Reken af met die boomscheuten
In een boomgaard stond eens een wilde appelboom. Maar wilde appelen zijn zuur en klein en de eigenaar van de boomgaard besloot de boom om te hakken. Er bleef niet veel meer over van de boom dan de stronk die nog boven de grond uitstak. Dat was het einde van de boom en van de wilde appelen.
Toch zag de eigenaar nog een mogelijkheid om het wortelstelsel van de wilde appelboom te gebruiken en hij entte er een bloeiend takje in van een Golden Delicious boom. Dat lukte en na verloop van tijd groeide dit takje uit tot een volledig nieuwe appelboom. Maar de nieuwe appelen die de boom nu voortbracht waren geen wilde appelen meer.
Nu hing de boom vol met Golden Delicious. De vrucht die nu aan de boom groeide had de identiteit aangenomen van het levende takje dat in de oude stam was geënt. Toch was er nog onderhoud nodig, want al snel bleek dat er uit het oude wortelstelsel nog steeds boomscheuten van de oude wilde appelboom opschoten. Deze loten zouden weliswaar nooit meer wilde appels voortbrengen, maar toch was hun aanwezigheid verderfelijk, want ze zouden de groei van het fruit aan de nieuwe boom danig kunnen verstikken. Daarom moest de eigenaar van de boomgaard een hardnekkige strijd voeren om die scheuten steeds weer weg te snijden.
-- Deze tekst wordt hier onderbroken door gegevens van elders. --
-- ==== Sys2Proof/Config.lean ====
section
/-! DEFINITION. The parameters of 00_scope R7 as plain data (State carries one `Config`, which no step
changes, so every statement about every state holds for every choice of them), and what an answer of the black
boxes of R6 consists of (48 R343); the answers themselves are the constants without a body of Machine/State. -/

namespace Sys2Proof

/-- `CALL_STACK_ORDER` (46 R282, 90_conflicts C3). -/
inductive CallStackOrder where
  | pbrOnTop
  | pbrDeepest
  deriving DecidableEq, Repr, Inhabited

/-- `SPRITE_LOOKUP` (49 R382). -/
inductive SpriteLookup where
  | firstCovering
  | firstOpaque
  deriving DecidableEq, Repr, Inhabited

/-- A sprite size in pixels (49 R372); a width that is no multiple of 8 is admitted (log 30). -/
structure ObjSize where
  width  : Nat
  height : Nat
  deriving DecidableEq, Repr, Inhabited

/-- A row of `OBJ_SIZE_TABLE`: the sizes for size-toggle bit 0 and 1 (49 R372). -/
structure ObjSizeRow where
  small : ObjSize
  large : ObjSize
  deriving DecidableEq, Repr, Inhabited

/-- The number of bitplanes of a layer: n = 2, 4 or 8 (49 R389). -/
inductive Depth where
  | two
  | four
  | eight
  deriving DecidableEq, Repr, Inhabited

/-- A candidate of the priority mixer: `Sprite(p)` or `Bg(b, p)`; layer b of the spec is index b - 1
here, and the priority bit of a background is a Bool (49 R380). -/
inductive Candidate where
  | sprite (p : BitVec 2)
  | bg (b : Fin 4) (p : Bool)
  deriving DecidableEq, Repr, Inhabited

/-- A row of `BG_MODE_TABLE`: the depth of each present layer, and the candidate order (49 R390). -/
structure BgModeRow where
  depth : Vector (Option Depth) 4
  order : List Candidate
  deriving DecidableEq, Repr, Inhabited

/-- `DEBUG_REGION`: width, height and the colour indexes of its pixels, row by row (49 R381; log 25). -/
structure DebugRegion where
  width  : Nat
  height : Nat
  index  : List Byte
  deriving DecidableEq, Repr, Inhabited

/-- The geometry of the dot counter (00_scope R7, 49 R361). -/
structure Geometry where
  dotsPerLine   : Nat
  linesPerFrame : Nat
  visibleW      : Nat
  visibleH      : Nat
  hblankDot     : Nat
  vblankLine    : Nat
  deriving DecidableEq, Repr, Inhabited

/-- What stands behind a window of the bus (20 R62, log 4): memory; the DMA-enable register (R75); a
register holding enable bits, one mask per flag, a zero mask where the register does not hold that flag
(48 R339, R340, log 23); or a device whose behaviour is the integrator's (R68, log 5). -/
inductive WindowKind where
  | memory
  | dmaEnable
  | enables (nmi hv hdma : Byte)
  | device
  deriving DecidableEq, Repr, Inhabited

/-- One window of the integrator's address map: `size` bytes from bus address `base` on; the first of them is
byte `backing` behind the bus, so that windows may name the same bytes (log 4). -/
structure Window where
  base     : Nat
  size     : Nat
  backing  : Nat
  kind     : WindowKind
  readable : Bool
  writable : Bool
  deriving DecidableEq, Repr, Inhabited

/-- `BUS`: the address map; the first window that covers an address answers, an address no window
covers is unmapped (20 R60 to R64). `mirror` is the mirroring of the first 8 KB of working RAM (R64): where
working RAM lives, or none on a bus without the mirroring. -/
structure BusMap where
  mirror  : Option Nat
  windows : List Window
  deriving DecidableEq, Repr, Inhabited

/-- The parameters of 00_scope R7 that have no document value. `opTable` is `OPTABLE`: for each opcode byte the
row of 30_encoding R100 it is recognised as, named by that row's own byte, or none (log 16). -/
structure Config where
  opTable           : Vector (Option Byte) 256
  cycles            : Vector Nat 256
  cpuMasterRatio    : Nat
  apuDivisor        : Nat
  dotMasterCycles   : Nat
  nmiVectorNative   : Word
  nmiVectorEmu      : Word
  callStackOrder    : CallStackOrder
  vramBytes         : Nat
  geometry          : Geometry
  objSizeTable      : Vector ObjSizeRow 8
  bgModeTable       : Vector (Option BgModeRow) 8
  spriteLookup      : SpriteLookup
  debugRegion       : DebugRegion
  bus               : BusMap
  deriving DecidableEq, Repr

/-- One entry of object-attribute memory; `x` is the signed 9-bit position (10 R41). -/
structure OamEntry where
  tile    : Byte
  x       : BitVec 9
  y       : Byte
  prio    : BitVec 2
  palette : BitVec 3
  hflip   : Bool
  vflip   : Bool
  size    : Bool
  name    : Bool
  deriving DecidableEq, Repr, Inhabited

/-- The registers of one background layer; the two bases are word addresses in VRAM (10 R43, log 15). -/
structure BgLayer where
  hofs       : BitVec 10
  vofs       : BitVec 10
  mapBase    : Nat
  mapHmirror : Bool
  mapVmirror : Bool
  chrBase    : Nat
  deriving DecidableEq, Repr, Inhabited

/-- The sprite configuration (10 R44). -/
structure ObjConfig where
  sizeSel    : BitVec 3
  nameBase   : BitVec 3
  nameSelect : BitVec 2
  oamFirst   : BitVec 7
  deriving DecidableEq, Repr, Inhabited

/-- One change a device behind the bus makes: to the memory behind it (20 R68), to the picture memories and
registers (10 R39, R43, R44), the three enable flags (10 R38, 48 R340), the clearing of `irq_pending` (48 R338)
and of the two overflow conditions (10 R46). -/
inductive DeviceWrite where
  | mem (a : Nat) (v : Byte)
  | vram (a : Nat) (v : Byte)
  | oam (i : Fin 128) (e : OamEntry)
  | cgram (k : Fin 256) (c : BitVec 15)
  | layer (b : Fin 4) (r : BgLayer)
  | bgMode (m : BitVec 3)
  | obj (c : ObjConfig)
  | nmiEnable (b : Bool)
  | hvIrqEnable (b : Bool)
  | hdmaEnable (b : Bool)
  | irqPendingClear
  | rangeOverClear
  | timeOverClear
  deriving DecidableEq, Repr, Inhabited

/-- The fault predicate of a device (20 R60, R61, D41): its address is unmapped, or the access violates it. -/
inductive LoadTrap where
  | unmapped
  | violation
  deriving DecidableEq, Repr, Inhabited

/-- What a store to a device may raise: a bus fault, or one of the two traps of 48 R340 inside the store. -/
inductive StoreTrap where
  | bus (t : LoadTrap)
  | hdma
  | counterIrq
  deriving DecidableEq, Repr, Inhabited

/-- What a device load answers: the fault it raises, if any; else the byte, what the read changes, and the black
boxes' own state after it (20 R60, R68). -/
structure DeviceAnswer where
  trap    : Option LoadTrap
  value   : Byte
  effects : List DeviceWrite
  hidden  : Nat
  deriving DecidableEq, Repr, Inhabited

/-- What a device store answers (20 R61, R68). -/
structure DeviceReaction where
  trap    : Option StoreTrap
  effects : List DeviceWrite
  hidden  : Nat
  deriving DecidableEq, Repr, Inhabited

/-- One access of a DMA run (48 R327). -/
inductive DmaAccess where
  | load (b : Byte) (o : Word)
  | store (b : Byte) (o : Word) (v : Byte)
  | device (w : DeviceWrite)
  deriving DecidableEq, Repr, Inhabited

/-- What one DMA run does: its accesses in order, the master cycles it consumed (48 R329), and the black boxes'
own state at its start. -/
structure DmaAnswer where
  accesses : List DmaAccess
  cycles   : Nat
  hidden   : Nat
  deriving DecidableEq, Repr, Inhabited

/-- What one audio step answers: one less than its cycles (48 R325), and the black boxes' own state after it. -/
structure ApuAnswer where
  extra  : Nat
  hidden : Nat
  deriving DecidableEq, Repr, Inhabited

end Sys2Proof
end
Van dit beeld kunnen we iets leren over het geloof, want het is een mooie vergelijking met ons leven als kind van God en de noodzaak om ons oude leven, met haar zelfzuchtige natuur, voortdurend weg te snijden. Voordat wij Jezus kenden groeiden we op als wilde appelbomen. De vruchten die wij voortbrachten waren klein en veelal zuur en nauwelijks goed voor consumptie. Daar kwam verandering in toen wij ons onderwierpen aan Jezus en Hem de sleutel van onze boomgaard gaven.
Jezus heeft daarop de oude appelboom; de oude, natuurlijke mens, omgehakt en Zijn nieuwe natuur bij ons in de stronk geplant. Als nieuwe schepselen in Jezus zijn wij nu dood voor de zonde, maar levend voor God. Dat is niet altijd even makkelijk te begrijpen, want alhoewel wij van God houden en Hem met ons hele hart willen dienen, worden wij toch nog steeds belaagd door onze eigen verkeerde gedachten of zelfzuchtige verlangens en moeten wij voortdurend op onze hoede zijn. Maar uit dat oude wortelstelsel van onze donkere menselijke natuur, groeien nog steeds boomscheuten op. Ze zullen niet meer uitgroeien tot wilde en zure appelen en ons leven misschien niet meer dicteren, maar als wij die scheuten hun gang laten gaan, kunnen ze onze groei en ons geloof behoorlijk dwars zitten.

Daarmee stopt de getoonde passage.